SOBRE O ROSÁRIO DE NOSSA SENHORA

Excelência do Rosário

17. Ora, como quer que, entre as diversas formas e maneiras de honrar a divina Mãe, são de preferir aquelas que por si mesmas são julgadas mais excelentes e a ela mais agradáveis, apraz-nos expressamente apontar e vivamente recomendar o santo Rosário. A este modo de orar foi dado, na linguagem comum, o nome de "coroa", porque ela também recorda, num feliz enredo, os grandes mistérios de Jesus e de Maria: as suas alegrias, as suas dores e os seus triunfos. Se os fiéis meditarem e contemplarem devotamente, na ordem, devida, estes augustos mistérios, haurirão deles um admirável auxílio, quer em alimentar a sua fé e em preservá-la da ignorância e do contágio dos erros, quer em elevar e fortalecer o vigor do seu espírito.

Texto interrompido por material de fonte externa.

def execArcProgDataWrite (i : HalfId) (d : Word) (s : State) : Host.Outcome State Fault Refusal :=
  done (s.onMain i (fun h => h.progWrite d))

/-- Repair of a fenced bay by command, at the next tick (R160). -/
def Half.orderRepair (h : Half) (p : Nat) : Half := h.modArc (fun a => { a with repair := p :: a.repair.filter (· != p) })

/-! ### Slot ops that wait (Table ARC-18) -/

/-- The op that the sequencer comes to names the slot and waits (R151). -/
def Half.opWaits (h : Half) (s : Nat) : Bool :=
  match h.curOp with
  | none => false
  | some (r, op) =>
    let names (bank : Bool) (slot count : Nat) : Bool := h.slotOf r bank slot ≤ s && s < h.slotOf r bank slot + count
    let free (bank : Bool) (slot count trec tcount : Nat) (except : Option Nat) : Bool :=
      h.drained (h.slotOf r bank slot) count trec tcount except && h.released (h.slotOf r bank slot) count
    match op with
    | .open_ bank _ slot count tcount trec => names bank slot count && !free bank slot count trec tcount none
    | .save bank bay cells tally slot trec count _ =>
      names bank slot count && !free bank slot count trec (if tally then count else 0) (if cells then some bay else none)
    | .restore bank bay cells tally slot trec count _ =>
      names bank slot count && !free bank slot count trec (if tally then count else 0) (if cells then some bay else none)
    | .close bank _ slot count => names bank slot count && !h.blockDrained r
    | _ => false

/-- Slot ops queued on a slot: passes, the folder's reading of closed blocks, and an op that waits for it. (DEDUCED, log 20) -/
def Half.slotPending (h : Half) (s : Nat) : Nat :=
  (h.arc.passes.filter (fun p => p.shape < 2 && (p.slot == s || p.trec / 2 == s))).length
    + (h.lta.blocks.filter (fun b => b.holds s)).length + b2n (h.opWaits s)

/-! ### What the folder and the post-processor free lets passes drain -/

/-- R181: the folder takes the next closed block. -/
def execFoldBlock (i : HalfId) (ecc : List (Nat × Bool)) (s : State) : Host.Outcome State Fault Refusal :=
  done (s.onMain i (fun h => (h.foldNext ecc).arcSettle))

/-- R28, R182. -/
def execFolderOverrun (i : HalfId) (s : State) : Host.Outcome State Fault Refusal :=
  done (s.onMain i (fun h => h.folderOverrun.arcSettle))

/-- R193. -/
def execLtaRunClear (i : HalfId) (s : State) : Host.Outcome State Fault Refusal :=
  done (s.onMain i (fun h => if h.flag LTA_CTL_RUN then h.ltaStop.arcSettle else h))

/-- R204. -/
def execBeamSampleProcess (i : HalfId) (ecc : List (Nat × Bool)) (s : State) : Host.Outcome State Fault Refusal :=
  done (s.onMain i (fun h => (h.takeHand ecc).arcSettle))

/-- R205. -/
def execBeamLate (i : HalfId) (s : State) : Host.Outcome State Fault Refusal :=
  done (s.onMain i (fun h => h.beamLate.arcSettle))

/-- R215. -/
def execBmfRunClear (i : HalfId) (s : State) : Host.Outcome State Fault Refusal :=
  done (s.onMain i (fun h => if h.flag BMF_CTL_RUN then h.bmfStop.arcSettle else h))

/-- Let the passes in flight finish, drain and spill, the folder taking what holds a spill buffer (R156, R157, R168). (DEDUCED, log 46) -/
def Half.finishPasses : Nat → Half → Half
  | 0, h => h
  | fuel + 1, h =>
    let h := h.fold h.logicalBays (fun h b => h.passEnd b 0 [])
    let h := h.fold ((h.arc.passes.filter (fun p => p.status == 3)).map (·.trec)) (fun h r => h.spill r)
    if !h.arc.passes.any (fun p => p.shape < 2 && 2 ≤ p.status) then h
    else Half.finishPasses fuel (h.foldNext []).arcSettle

end Sys2Proof.Machine
end

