/-- Send the pieces of record `r` from byte `ofs`, 8,192 bytes a packet; all but the last carry the continuation flag. -/
def Half.capSplit : Nat → Half → Nat → CapRec → Nat → Half
  | 0, h, _, _, _ => h
  | fuel + 1, h, v, r, ofs =>
    let z := h.capZ v
    if z ≤ ofs then h
    else
      let len := min 8192 (z - ofs)
      capSplit fuel (h.capPacket v (r.seq * z + ofs) len r 1 (ofs + len < z)) v r (ofs + len)

/-- Send the records of SEQ `seq` to `seq + cnt − 1` as one packet, or as the packets of one long record. -/
def Half.capSend (h : Half) (v seq cnt : Nat) : Half :=
  match (h.cap v).recs.find? (fun r => r.seq == seq) with
  | none => h
  | some r =>
    if h.capPerPacket v = 0 then h.capSplit 64 v r 0 else h.capPacket v (seq * h.capZ v) (cnt * h.capZ v) r cnt false

/-- Cut a run of SEQs into packets. -/
def capCut : Nat → Nat → Nat → Nat → List (Nat × Nat)
  | 0, _, _, _ => []
  | fuel + 1, per, seq, cnt =>
    if cnt = 0 then []
    else let n := min (max per 1) cnt; (seq, n) :: capCut fuel per (seq + n) (cnt - n)

/-- Send full packets of a STREAMING feed, or with `all` whatever is unsent (R226). -/
def Half.capStream : Nat → Half → Nat → Bool → Half
  | 0, h, _, _ => h
  | fuel + 1, h, v, all =>
    let per := max (h.capPerPacket v) 1
    let left := h.capSeq v - (h.cap v).sent
    if h.capState v = capStreaming && (per ≤ left || (all && 0 < left)) then
      let n := min per left
      capStream fuel ((h.capSend v (h.cap v).sent n).setCap v (fun c => { c with sent := c.sent + n })) v all
    else h

/-- Record `x` of a STREAMING feed is overwritten: if it has not been sent it is dropped, and the records that stood behind it in a packet
are packed again (R226). (DEDUCED, log 27) -/
def Half.capOverwrite (h : Half) (v x : Nat) : Half :=
  let mine (e : Nat × Nat × Nat) : Bool := e.2.1 ≤ x && x < e.2.1 + e.2.2
  let n := (h.cap v).outs.length
  let g := h.capUnsend v (fun e => mine e && h.capPerPacket v = 0)
  let g := if h.capPerPacket v != 0 && ((h.capUnsend v mine).cap v).outs.length != n then h.capUnsend v (fun _ => true) else g
  let taken := (g.cap v).outs.length != n
  if taken || (h.cap v).sent ≤ x then
    let g := g.setCap v (fun c => { c with sent := if taken && h.capPerPacket v = 0 then c.sent else x + 1 })
    ((g.bumpWord CAP_FSTAT_6 1 v).raise 864).log errCAP_OVERRUN
  else h

/-- Feed v may write the record of y-spectrum `n`: RUN is 1, or was cleared within it (R228). -/
def Half.capMayWrite (h : Half) (v n : Nat) : Bool := h.capWriting v && (if (h.cap v).stopAt.isNone then h.flag CAP_CTL_RUN else (h.cap v).stopAt.any (n ≤ ·))

/-- A feed that RUN has stopped freezes once no input can write any more: `n` is the y-spectrum that has come (R228). -/
def Half.capSettle (h : Half) (v n : Nat) : Half :=
  match (h.cap v).stopAt with
  | none => h
  | some m =>
    if m < n || (h.capInputs v).all (fun q => (SMap.find? (h.cap v).lastSpec q).any (m ≤ ·)) then h.capFreeze v (h.capState v == capTriggered) else h
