/-- Every rail is down: a restart, a retry or rest follows (R366, R370). -/
def Half.stepDownEnd (h : Half) : Half :=
  let next := h.isl.downThen
  let h := (h.setMain 0).modIsl (fun x => { x with seq := .idle, downThen := 0 })
  if next = 2 then h.startMain
  else if next = 1 then
    if 0 < h.isl.retries then h.modIsl (fun x => { x with seq := .retryWait }) else h.setMain 5
  else h

/-- Start the switch-down step of the last enabled rail below `n`, or finish the switch-down (R366). -/
def Half.stepDown (h : Half) (n : Nat) : Half :=
  match ((List.range n).reverse).find? (fun q => h.flag SUP_RAIL_0_EN q) with
  | some q => ((h.setMain 4).modIsl (fun x => { x with seq := .down q })).emit (.pmbus q pmbOperation 0)
  | none => h.stepDownEnd

/-- Switch the rails down from the top, and then do `next`. -/
def Half.switchDown (h : Half) (next : Nat) : Half :=
  (h.modIsl (fun x => { x with downThen := next })).stepDown 9

/-- Power good of a rail (R366): its STATUS_WORD reports no fault, its output is read, and the next step starts. (DESIGN CHOICE, log 36) -/
def Half.railGood (h : Half) (r vout iout : Nat) : Half :=
  if h.isl.seq = .up r then
    (((h.fset SUP_RAIL_2_VOUT vout r).fset SUP_RAIL_2_IOUT iout r).fset SUP_RAIL_3_STATUS 0 r).stepUp (r + 1)
  else h

def execRailPowerGood (h : HalfId) (r : RailReading) (s : State) : Host.Outcome State Fault Refusal :=
  done (s.onIsland h (fun x => x.railGood r.rail r.vout r.iout))

/-- A rail step without power good in 5 ms, or whose transaction failed four times (R364, R366): SUP_SEQ_FAIL takes the half DOWN with
cause 4 and the rails on are switched off. -/
def Half.railTimeout (h : Half) (r : Nat) (pmbFail : Bool) : Half :=
  if h.isl.seq = .up r then
    let h := if pmbFail then h.log errSUP_PMB_FAIL else h
    let h := (h.raise 8).logFatal errSUP_SEQ_FAIL 4
    (h.modIsl (fun x => { x with downThen := 1 })).stepDown (r + 1)
  else h

def execRailStepTimeout (h : HalfId) (r : RailFailure) (s : State) : Host.Outcome State Fault Refusal :=
  done (s.onIsland h (fun x => x.railTimeout r.rail r.pmbFail))

def execSeqRetryTimer (h : HalfId) (s : State) : Host.Outcome State Fault Refusal :=
  done (s.onIsland h (fun x =>
    if x.isl.seq = .retryWait && 0 < x.isl.retries then
      (x.modIsl (fun y => { y with retries := y.retries - 1, seq := .idle })).startMain
    else x))

def execRailDownStepDone (h : HalfId) (r : Nat) (s : State) : Host.Outcome State Fault Refusal :=
  done (s.onIsland h (fun x => if x.isl.seq = .down r then x.stepDown r else x))

/-! ### The island -/

/-- The island powers up (R361): every island register at its reset value. -/
def Half.islandUp (h : Half) : Half :=
  { h with
    regs := h.regs.filter (fun e => !islandAddr e.1)
    isl := { Island.reset with powered := true } }

def execIslandPowerUp (h : HalfId) (s : State) : Host.Outcome State Fault Refusal :=
  done (if (s.half h).isl.powered then s else s.on h Half.islandUp)

/-- 5 ms later the island is ready and listens (R334, R361); with RESET_N high the main domain starts (R380). -/
def Half.islandReady (h : Half) (resetN : Bool) : Half :=
  if h.isl.powered && !h.isl.ready then
    let h := (h.modIsl (fun x => { x with ready := true, listening := true })).fset NVM_BOOT_STAGE 1
    let h := h.modIsl (fun x => { x with retries := h.fget SUP_BO_SEQ_RETRY })
    if resetN then h.startMain else h
  else h

def execIslandReady (h : HalfId) (s : State) : Host.Outcome State Fault Refusal :=
  done (s.onIsland h (fun x => x.islandReady s.board.resetN))

/-- Both feeds are lost (R361): the island loses power and its main domain is off. No relinquish is sent (R338). -/
def Half.islandLost (h : Half) : Half := { Half.reset h.id with out := h.out }

def execIslandPowerLost (h : HalfId) (s : State) : Host.Outcome State Fault Refusal :=
  done (s.onIsland h Half.islandLost)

Com feito, por esse modo o pensamento e a memória de quem reza, são, à luz da fé, atraídos com suavíssimo ardor para estes mistérios. Neles concentrados e imersos, nunca se cansarão de admirar a obra inenarrável da Redenção humana, levada a efeito por tão caro preço e com uma sucessão de tão grandes acontecimentos. E, diante destas provas da divina caridade, a alma inflamar-se-á de amor e de gratidão, consolidará e aumentará a sua esperança, e avidamente visará a recompensa celeste, preparada por Cristo para aqueles que se Lhe houverem unido pela imitação dos seus exemplos e pela participação das suas dores. E, enquanto isso, com os lábios se pronunciam as orações ensinadas pelo próprio Cristo, pelo Arcanjo Gabriel e pela Igreja. Orações tão cheias de louvores e de salutares aspirações não poderão ser repetidas e continuadas, na sua vária e determinada ordem, sem produzirem sempre novos e suaves frutos de piedade.

Origem e glórias do Rosário

18. Que, pois, a própria Rainha do Céu haja ligado a esta oração uma grande eficácia, demonstra-o o facto de ela haver sido instituída e propagada pelo ínclito S. Domingos, por impulso e inspiração dela, em tempos especialmente tristes para a causa católica, e bem pouco diferentes dos nossos, e instituída como um instrumento de guerra eficacíssimo para combater os inimigos da fé.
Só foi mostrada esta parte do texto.